Buntok – Badan Kepegawaian dan Pengembangan Sumber Daya Manusia (BKPSDM) Kabupaten Barito Selatan sukses melaksanakan upacara peringatan Hari Keluarga Nasional (HARGANAS) ke-33 pada Senin, 29 Juni 2026. Upacara yang berlangsung khidmat ini menjadi momentum refleksi penting bagi seluruh Aparatur Sipil Negara (ASN) BKPSDM mengenai peran krusial keluarga sebagai fondasi utama pembangunan kualitas Sumber Daya Manusia (SDM).

Pada kesempatan ini dibacakan pula naskah pidato resmi Menteri Kependudukan dan Pembangunan Keluarga/Kepala BKKBN, Dr. Wihaji, S.Ag., M.Pd. Dalam amanatnya, disampaikan bahwa saat ini bangsa Indonesia berada di Era VUCA, sebuah lanskap global yang ditandai dengan gejolak perubahan cepat, ketidakpastian, kerumitan, dan kebingungan arah. Disrupsi teknologi digital dinilai telah masuk tanpa permisi ke ruang keluarga, sehingga ketangguhan keluarga kini menjadi keharusan mutlak dan urgensi nasional guna mencetak generasi pemenang dan menghindari bencana demografi.

Amanat tersebut juga menyoroti tiga pilar utama pembangunan keluarga: pemenuhan gizi untuk menuntaskan stunting, pendidikan karakter yang menjadikan rumah sebagai madrasah abad 21, dan pembentukan ketahanan mental anak. Secara khusus, pesan mendalam ditujukan kepada para ayah di seluruh Indonesia untuk hadir secara fisik maupun psikologis guna mencegah fenomena fatherless country. Orang tua diimbau untuk meletakkan gawai saat di rumah, membatasi screen time, dan menjaga anak-anak dari algoritma digital yang tidak bermoral serta patologi sosial seperti perundungan dan narkoba.
Menanggapi amanat nasional tersebut, Plt. Kepala BKPSDM Kabupaten Barito Selatan, Dr. Eko Hermansyah, SSTP, M.M., menegaskan komitmen dan dukungan penuh lembaganya.

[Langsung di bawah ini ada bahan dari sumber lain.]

/-- A `temit` that passes its checks is of a task stage, and its record is that of its meshlets (R340). -/
theorem temitChecks_ok {o : TaskOp} {s : State} {g : Group} {t : Thread} {r : TaskRecord} (h : (temitChecks o s g t).2 = some (.ok r)) :
    g.record.kind = 1 ∧ r.kind = 2 ∧ ∃ v fr farr, r = temitRecord v fr o g farr := by
  unfold temitChecks at h
  split at h
  · simp at h
  · simp at h
  · next farr hk _ =>
    have hkind : g.record.kind = 1 := by
      unfold kindFault at hk
      by_contra hne
      simp [hne] at hk
    dsimp only at h
    split_ifs at h <;> try simp at h
    split at h
    · simp at h
    · next v _ =>
      split_ifs at h <;> try simp at h
      split at h
      · simp at h
      · next fr _ =>
        split_ifs at h with hd hv
        · simp at h
        · simp at h
        · injection h with h
          injection h with h
          refine ⟨hkind, ?_, v, fr, farr.toNat, h.symm⟩
          rw [← h]
          simp only [not_or] at hv
          simpa using hv.2

/-! ## Counted operations of a group (R70, R313) -/

theorem setThreads_issues (s : State) (gk : Nat) (ts : List Thread) (f : Thread → Thread) :
    (setThreads s gk ts f).issues = s.issues := by
  unfold setThreads
  induction ts generalizing s with
  | nil => rfl
  | cons t ts ih => exact ih (modThread s gk t.idx f)

theorem issueGroupOp_issues (s : State) (g : Group) (ts : List Thread) (wait : BitVec 3) (kind : OpKind) :
    (issueGroupOp s g ts wait kind).issues = s.issues := by
  unfold issueGroupOp
  dsimp only
  rw [setThreads_issues]
  rfl

/-! ## temit (R340, R341) -/

theorem mem_enumFrom {α : Type} {l : List α} {n : Nat} {e : Nat × α} (h : e ∈ enumFrom n l) : n ≤ e.1 ∧ e.1 < n + l.length := by
  induction l generalizing n with
  | nil => simp [enumFrom] at h
  | cons x l ih =>
    rcases List.mem_cons.mp h with rfl | h
    · simp
    · have := ih h
      simp only [List.length_cons]
      omega

theorem slotFor_lt {s : State} {c gk slot : Nat} (h : slotFor s c gk = some slot) : slot < (clusterOf s c).ring.length := by
  obtain ⟨e, he, rfl⟩ := Option.map_eq_some_iff.mp h
  have hm : e ∈ enumFrom 0 (clusterOf s c).ring := by
    cases h : (enumFrom 0 (clusterOf s c).ring).find? fun e => e.2.reserved == some gk with
    | some e1 =>
      rw [h] at he
      exact Option.some.inj he ▸ List.mem_of_find?_eq_some h
    | none =>
      rw [h] at he
      exact List.mem_of_find?_eq_some he
  simpa using (mem_enumFrom hm).2

/-- The slot that `temit` takes, with its payload. -/
def paySlot (o : TaskOp) (s : State) (g : Group) (r : TaskRecord) : PaySlot :=
  { owner := some (r.part, r.taskid), len := payLen o, data := scratchRead s g.core (payPlace g o) (payLen o), filled := (fresh s).2 }

theorem emitPayload_slot {o : TaskOp} {s : State} {g : Group} {r : TaskRecord} {slot : Nat}
    (h : slot < (clusterOf s (clusterOfGroup g)).ring.length) :
    slotIs (clusterOfGroup g) slot (paySlot o s g r) (emitPayload o s g r slot).clusters := by
  let s1 := modCluster (fresh s).1 (clusterOfGroup g) fun c => { c with ring := c.ring.set slot (paySlot o s g r) }
  have h1 : slotIs (clusterOfGroup g) slot (paySlot o s g r) s1.clusters := by
    refine ⟨?_, rfl⟩
    show (clusterOf s1 (clusterOfGroup g)).ring[slot]? = _
    rw [clusterOf_modCluster]
    exact List.getElem?_set_self h
  have h2 := frameUpdate_slot (releaseGroup s1 g.gk) g
    (fun v => setField (setField v 32 32 (field v 32 32 + 1)) 0 32 (field v 0 32 + 1)) (releaseGroup_slot s1 g.gk h1)
  exact slot_of_ring (congrFun (acceptRecord_rings _ r g.frame (clusterOfGroup g) false .none (some (clusterOfGroup g, slot))) _) h2

end Sys2Proof.Machine

namespace Sys2Proof.Claims.Performs
open Sys2Proof.Machine

variable {s s1 : State} {i : Issue} {rest : List Issue} {g : Group} {gd : Guard} {t0 : Thread} {ts : List Thread}
variable {f : State → Group → List Thread → GroupOut} (hp : Performs s i rest g gd t0 ts)
include hp

/-- What is left of a group-scope instruction whose group has left its issue group, or is still to run it (R313). -/
theorem runGroup_stays (hf : f s g ts = .left s1) (hs : stays g.gk i s1.issues) : Machine.runGroup s gd f = s1 := by
  rcases hs with hc | ⟨rest', hr⟩
  · exact hp.runGroup_left hf hc
  · obtain ⟨hd, -⟩ := hp.converged.start
    rw [hp.runGroup_eq, hf]
    have hall : (i.members.all fun m => i.members.contains m) = true := by simp
    have hnone : (i.members.all fun m => (i.issued ++ i.members.filter fun m => List.contains [] m.1).contains m) = false := by
      obtain ⟨m, ms, hms⟩ := List.exists_cons_of_ne_nil hp.converged.head.nonempty
      rw [hms, hd]
      simp
    have hi : { i with issued := i.issued ++ i.members.filter fun m => List.contains [] m.1 } = i := by
      rw [hd, List.filter_eq_nil_iff.mpr (by simp), List.append_nil, ← hd]
    simp only [closeConv, hr]
    rw [hall, hnone, hi, ← hr]
    rfl

/-- No wait counter of a thread of the group is full: each is zero (R70). -/
theorem counterFull_false (wait : BitVec 3) : counterFull s gd wait = false := by
  unfold counterFull
  rw [headMembers_cons hp.converged.head.issues]
  by_cases h6 : wait.toNat < 6
  · rw [Bool.and_eq_false_iff]
    refine .inr (List.any_eq_false.mpr fun m hm => ?_)
    obtain ⟨t, ht, hl, hm'⟩ := hp.converged.thread hm
    have hz : t.w.getD wait.toNat 0 = 0 := by
      rw [List.getD_eq_getElem?_getD]
      cases h : t.w[wait.toNat]? with
      | none => rfl
      | some n => exact (hp.waits t (List.mem_of_find?_eq_some ht) hl).1 n (List.mem_of_getElem? h)
    rw [hm']
    dsimp only
    rw [hz]
    simp
  · simp [h6]

end Sys2Proof.Claims.Performs

namespace Sys2Proof.Machine
open Sys2Proof.Claims

section
variable {o : TaskOp} {s : State} {i : Issue} {rest : List Issue} {g : Group} {t0 t : Thread} {ts : List Thread}
variable (hp : Performs s i rest g o.g t0 ts) (ht : ts.head? = some t)
include hp ht

theorem runs_temit {r : TaskRecord} {slot : Nat} (hr : (temitChecks o s g t).2 = some (.ok r))
    (hslot : slotFor (temitChecks o s g t).1 (clusterOfGroup g) g.gk = some slot) (hh : temitHeld (temitChecks o s g t).1 g r = false)
    (hi : (emitPayload o (temitChecks o s g t).1 g r slot).issues = s.issues) :
    Runs (.temit o) s fun s' => AllPast (emitPayload o (temitChecks o s g t).1 g r slot) s' i rest 2 := by
  have hc : temitChecks o s g t = ((temitChecks o s g t).1, some (.ok r)) := Prod.ext rfl hr
  refine hp.runs_done rfl ?_ hi
  rw [ht]
  dsimp only
  rw [hc]
  dsimp only
  rw [hslot]
  dsimp only
  rw [hh]
  rfl

/-- Without a slot the group joins the ring's waiter list and its phase ends (R341). -/
theorem exec_temit_waits {r : TaskRecord} (hr : (temitChecks o s g t).2 = some (.ok r))
    (hn : slotFor (temitChecks o s g t).1 (clusterOfGroup g) g.gk = none) :
    exec (.temit o) s = .next (waitForSlot (temitChecks o s g t).1 g (siteNow i)) := by
  have hc : temitChecks o s g t = ((temitChecks o s g t).1, some (.ok r)) := Prod.ext rfl hr
  have hi : i.members ≠ [] := hp.converged.head.nonempty
  have hclosed := stays_closed (gk := g.gk) hi fun m hm => hp.converged.member_gk hm
  have hstart : holds (stays g.gk i) s.issues := .inr ⟨rest, hp.converged.head.issues⟩
  refine congrArg Host.Outcome.next (hp.runGroup_stays ?_
    (waitForSlot_holds hclosed _ g (siteNow i) (temitChecks_holds hclosed o s g t hstart)))
  rw [ht]
  dsimp only
  rw [hc]
  dsimp only
  rw [hn, headSite_cons hp.converged.head.issues]
  rfl

/-- `mend` beyond its checks (R344). -/
theorem runs_mend {b : DWord} (hi : (releaseGroup s g.gk).issues = s.issues) (hb : readSrc64 .int g t o.b = .ok b)
    (hk : g.record.kind = 2) (hf : mendFault s g b.toNat = none) :
    Runs (.mend o) s fun s' => AllPast (issueGroupOp (modGroup (releaseGroup s g.gk) g.gk fun x =>
      { x with gfx := match x.gfx with | .mesh c k _ => .mesh c k true | y => y }) g ts o.wait
      (.binning (field b.toNat 0 9) (field b.toNat 16 9) (BitVec.ofNat 24 (field b.toNat 32 24)))) s' i rest 2 := by
  refine hp.runs_done (congrArg Host.Outcome.next (if_neg (by rw [hp.counterFull_false]; exact Bool.false_ne_true))) ?_ ?_
  · rw [ht, kindFault, if_pos hk]
    dsimp only
    rw [hb]
    dsimp only
    rw [hf] <;> rfl
  · rw [issueGroupOp_issues]
    exact hi

omit ht in
/-- `tdone` beyond its checks (R354). -/
theorem runs_tdone (hi : (releaseGroup s g.gk).issues = s.issues) (hf : tdoneFault s g o = none) :
    Runs (.tdone o) s fun s' => AllPast (issueGroupOp (releaseGroup s g.gk) g ts o.wait
      (.tdone o.d.toNat (o.tx.toNat % 8) ((segOf g 1).base.toNat + pixelOff g o))) s' i rest 2 := by
  refine hp.runs_done (congrArg Host.Outcome.next (if_neg (by rw [hp.counterFull_false]; exact Bool.false_ne_true))) ?_ ?_
  · rw [hf, txPred_low, BitVec.toNat_setWidth]
  · rw [issueGroupOp_issues]
    exact hi

end

end Sys2Proof.Machine

open Sys2Proof Sys2Proof.Machine Sys2Proof.Claims

/-- Settles O45: a slot taken holds its payload through the release and the enqueue, which keep every ring slot that is not reserved;
without one nothing of the wait brings the group back into an issue group; `mend` and `tdone` pass their checks and issue once. -/
theorem geometryGroupResults : Obligations.GeometryGroupResults := by
  unfold Obligations.GeometryGroupResults
  intro o s i rest g t0 t ts hp ht
  refine ⟨?_, ?_⟩
  · intro checks s1 r hr
    obtain ⟨hk, hr2, v, fr, farr, rfl⟩ := temitChecks_ok hr
    refine ⟨⟨hk, hr2, rfl, rfl, rfl, rfl, rfl, rfl, rfl⟩, fun slot hslot hh => ⟨runs_temit hp ht hr hslot hh, ?_⟩,
      exec_temit_waits hp ht hr⟩
    obtain ⟨hp1, hp2⟩ := emitPayload_slot (o := o) (r := temitRecord v fr o g farr) (slotFor_lt hslot)
    exact ⟨_, hp1, rfl, rfl, rfl, hp2⟩
  · intro s1 hs
    have hi : s1.issues = s.issues := hs.elim (fun h => issues_of_kept (releaseGroup_kept h)) id
    refine ⟨fun b c k hb hk _ hf => ?_, runs_tdone hp hi⟩
    intro s2
    have h := runs_mend hp ht hi hb hk hf
    rw [show field b.toNat 0 9 = b.toNat % 512 by simp [field]] at h
    exact h
end

section
/-! SUPPORT. What the memory system leaves of dies and partitions: the front ends with their frames, invalidate queues and windows, and
every register, one lemma for each function that reads or writes memory (R212). -/
namespace Sys2Proof.Machine

-- Each lemma here serves the next ones: elaborated in order, they keep no thread waiting.
set_option Elab.async false

/-- What of a die no access to memory changes: its invalidate queues and windows and the frames of its front end. -/
def front (d : Die) : Die := { d with l2 := [], tlb := [], grants := [], errors := [] }

/-- What of a partition no access to memory changes: all but its write log. -/
def office (p : Partition) : Partition := { p with writeLog := [], logOverflow := false }

/-- What of dies and partitions no access to memory changes. -/
def deep (s : State) : (Nat → Die) × (Nat → Partition) := (fun d => front (dieOf s d), fun p => office (partOf s p))

theorem front_mk (d : Die) : front d = { d with l2 := [], tlb := [], grants := [], errors := [] } := rfl
grind_pattern front_mk => front d

theorem office_mk (p : Partition) : office p = { p with writeLog := [], logOverflow := false } := rfl
grind_pattern office_mk => office p

theorem deep_update (s : State) (fr : Nat) (m : Mem) (ps : List Nat) (se : Table (Nat × Nat)) (tg : Table Nat) (cs : Table Core) :
    deep { s with fresh := fr, mem := m, poison := ps, sealed := se, sizeTags := tg, cores := cs } = deep s := rfl
grind_pattern deep_update => deep { s with fresh := fr, mem := m, poison := ps, sealed := se, sizeTags := tg, cores := cs }

theorem modCore_deep (s : State) (c : Nat) (f : Core → Core) : deep (modCore s c f) = deep s := rfl
grind_pattern modCore_deep => modCore s c f

theorem dieOf_modDie_other (s : State) {d e : Nat} (f : Die → Die) (h : e ≠ d) : dieOf (modDie s d f) e = dieOf s e :=
  tget_tset_other _ _ _ h

/-- A die changed in what memory changes of it. -/
theorem modDie_deep {s : State} {d : Nat} {f : Die → Die} (hf : front (f (dieOf s d)) = front (dieOf s d)) :
    deep (modDie s d f) = deep s := by
  refine Prod.ext (funext fun e => ?_) rfl
  by_cases h : e = d
  · subst h
    exact (congrArg front (dieOf_modDie s e f)).trans hf
  · exact congrArg front (dieOf_modDie_other s f h)
grind_pattern modDie_deep => modDie s d f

“Keluarga adalah hulu dari segala bentuk profesionalisme dan integritas seorang ASN. Pesan Bapak Menteri sangat relevan; jika institusi keluarga ASN kita tangguh, berkarakter, dan harmonis, maka kinerja pelayanan publik di Kabupaten Barito Selatan juga akan meningkat secara signifikan. Kami di BKPSDM mendukung penuh penguatan peran orang tua, khususnya pemenuhan hak pengasuhan anak di tengah derasnya arus digitalisasi. Pembatasan interaksi dengan layar gawai di luar jam produktif adalah langkah awal yang baik agar kita mampu mencetak SDM yang berkarakter mulia, bermental baja, dan siap mewujudkan Indonesia Emas 2045,” tegas Dr. Eko Hermansyah.

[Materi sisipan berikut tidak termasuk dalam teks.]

/-! ### The stream commands (spec/42_stream.md) -/

/-- R152: SOPEN writes all of `S` in every state and answers OK. -/
def Obligations.SopenOpensFreshStream : Prop :=
  (∀ (opt : Options) (s : State),
    Answers (.sopen opt) s { fsm := .opened, opt := opt, buf := 0, bufcnt := 0, susp := false, line := 0, pos := 0 }
      (okBytes [])) ∧
  (∀ c : CmdWord, opNumber c = 0x5 → decode c = .instr (.sopen (optOf c))) ∧
  decode 0x5240000000000000#64 = .instr (.sopen 0x09)

/-- R151: outside OPEN every gated command answers the gate's status and changes nothing; SOPEN and SSTAT are not gated. -/
def Obligations.GateStopsOutsideOpen : Prop :=
  (∀ (i : Instr) (s : State), isGated i = true → GateStops i s) ∧
  (∀ (opt : Options) (s : State), ∃ (S' : StreamState) (r : Rsp), Answers (.sopen opt) s S' r ∧ r.rstat = .ok) ∧
  (∀ s : State, ∃ r : Rsp, Answers .sstat s s.stream r ∧ r.rstat = .ok)

/-- R154: a suspended stream passes the byte through unchanged, in either direction and of any class, and counts it. -/
def Obligations.SwrSuspendedPassesByte : Prop :=
  ∀ (b : Byte) (s : State), s.stream.fsm = .opened → s.stream.susp = true →
    Answers (.swr b) s { s.stream with pos := s.stream.pos + 1 } (okBytes [b.toNat])

/-- R155: the encode direction buffers a first and a second byte, and encodes the quantum at the third, with the newline in
the same response when DO_BREAK_LINES is set and the line has reached 76.  (BUFCNT is at most 2 in this direction: R26,
stated as an invariant of its own.) -/
def Obligations.SwrEncodeBuffersAndEncodes : Prop :=
  ∀ (b : Byte) (s : State), s.stream.fsm = .opened → s.stream.susp = false → optEncode s.stream.opt = true →
    (s.stream.bufcnt.toNat < 2 → ∃ buf' : BitVec 24,
      (∀ k < 3, lane buf' k = if k = s.stream.bufcnt.toNat then b else lane s.stream.buf k) ∧
      Answers (.swr b) s
        { s.stream with buf := buf', bufcnt := s.stream.bufcnt + 1, pos := s.stream.pos + 1 } (okBytes [])) ∧
    (s.stream.bufcnt.toNat = 2 →
      let newLine := (s.stream.line.toNat + 4) % 128
      let full := optBreakLines s.stream.opt = true ∧ 76 ≤ newLine
      Answers (.swr b) s
        { s.stream with buf := 0, bufcnt := 0, pos := s.stream.pos + 1,
                        line := if full then 0 else BitVec.ofNat 7 newLine }
        (okBytes (quantumSymbols (alphaSel s.stream.opt)
          (lane s.stream.buf 0).toNat (lane s.stream.buf 1).toNat b.toNat 3 ++ if full then [0x0A] else [])))

/-- R157: in the decode direction a DATA or PAD byte is buffered as it is, and the fourth completes the quantum, which is
decoded and emitted. -/
def Obligations.SwrDecodeSymbolBuffersAndDecodes : Prop :=
  ∀ (b : Byte) (s : State), s.stream.fsm = .opened → s.stream.susp = false → optEncode s.stream.opt = false →
    isSymbolOf (alphaSel s.stream.opt) b →
    (s.stream.bufcnt.toNat < 3 → ∃ buf' : BitVec 24,
      (∀ k < 3, lane buf' k = if k = s.stream.bufcnt.toNat then b else lane s.stream.buf k) ∧
      Answers (.swr b) s
        { s.stream with buf := buf', bufcnt := s.stream.bufcnt + 1, pos := s.stream.pos + 1 } (okBytes [])) ∧
    (s.stream.bufcnt.toNat = 3 →
      Answers (.swr b) s { s.stream with buf := 0, bufcnt := 0, pos := s.stream.pos + 1 }
        (okBytes (quantumBytes (alphaSel s.stream.opt)
          (lane s.stream.buf 0) (lane s.stream.buf 1) (lane s.stream.buf 2) b)))

/-- R158: whitespace is discarded and counted. -/
def Obligations.SwrDecodeSpaceIsDiscarded : Prop :=
  ∀ (b : Byte) (s : State), s.stream.fsm = .opened → s.stream.susp = false → optEncode s.stream.opt = false →
    b ∈ ([0x09, 0x0A, 0x0D, 0x20] : List Byte) →
    Answers (.swr b) s { s.stream with pos := s.stream.pos + 1 } (okBytes [])

/-- R159, R232: an INVALID byte answers INVALID_BYTE with the byte and its position, and only `S.FSM` changes, to FAILED;
the commands but SOPEN and SSTAT that meet the stream so then answer STREAM_FAILED. -/
def Obligations.SwrDecodeInvalidFails : Prop :=
  ∀ (b : Byte) (s : State), s.stream.fsm = .opened → s.stream.susp = false → optEncode s.stream.opt = false →
    byteClass (alphaSel s.stream.opt) b = .invalid →
    Answers (.swr b) s { s.stream with fsm := .failed } (statusOnly .invalidByte b s.stream.pos) ∧
    ∀ (t : State) (i : Instr), t.stream = { s.stream with fsm := .failed } → isGated i = true →
      Answers i t t.stream (statusOnly .streamFailed 0 0)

Sebagai langkah nyata dan selaras dengan arahan pimpinan, lingkungan internal BKPSDM Barito Selatan terus memperkuat sinergi dan iklim kerja yang mendukung keseimbangan waktu antara pengabdian negara dan keluarga. Iklim ini terus dibangun melalui komunikasi struktural yang solid serta didukung oleh berbagai fungsi strategis teknis, termasuk peran Penata Kelola Sistem dan Teknologi Informasi. Optimalisasi sistem tata kelola digital di instansi tidak hanya difokuskan pada percepatan pelayanan kepegawaian, tetapi juga diarahkan untuk menciptakan ekosistem kerja cerdas (smart working) yang bijak teknologi, sehingga para ASN tidak dikuasai oleh algoritma yang menyita waktu keluarga mereka.
Upacara HARGANAS ke-33 ini ditutup dengan semangat kebersamaan seluruh jajaran BKPSDM Barito Selatan untuk mulai merapatkan barisan dari rumah tangga masing-masing. Membangun keluarga yang sehat dan berkarakter mulia menjadi fondasi utama dalam mewujudkan birokrasi yang kuat, SDM yang unggul, dan bangsa yang menang.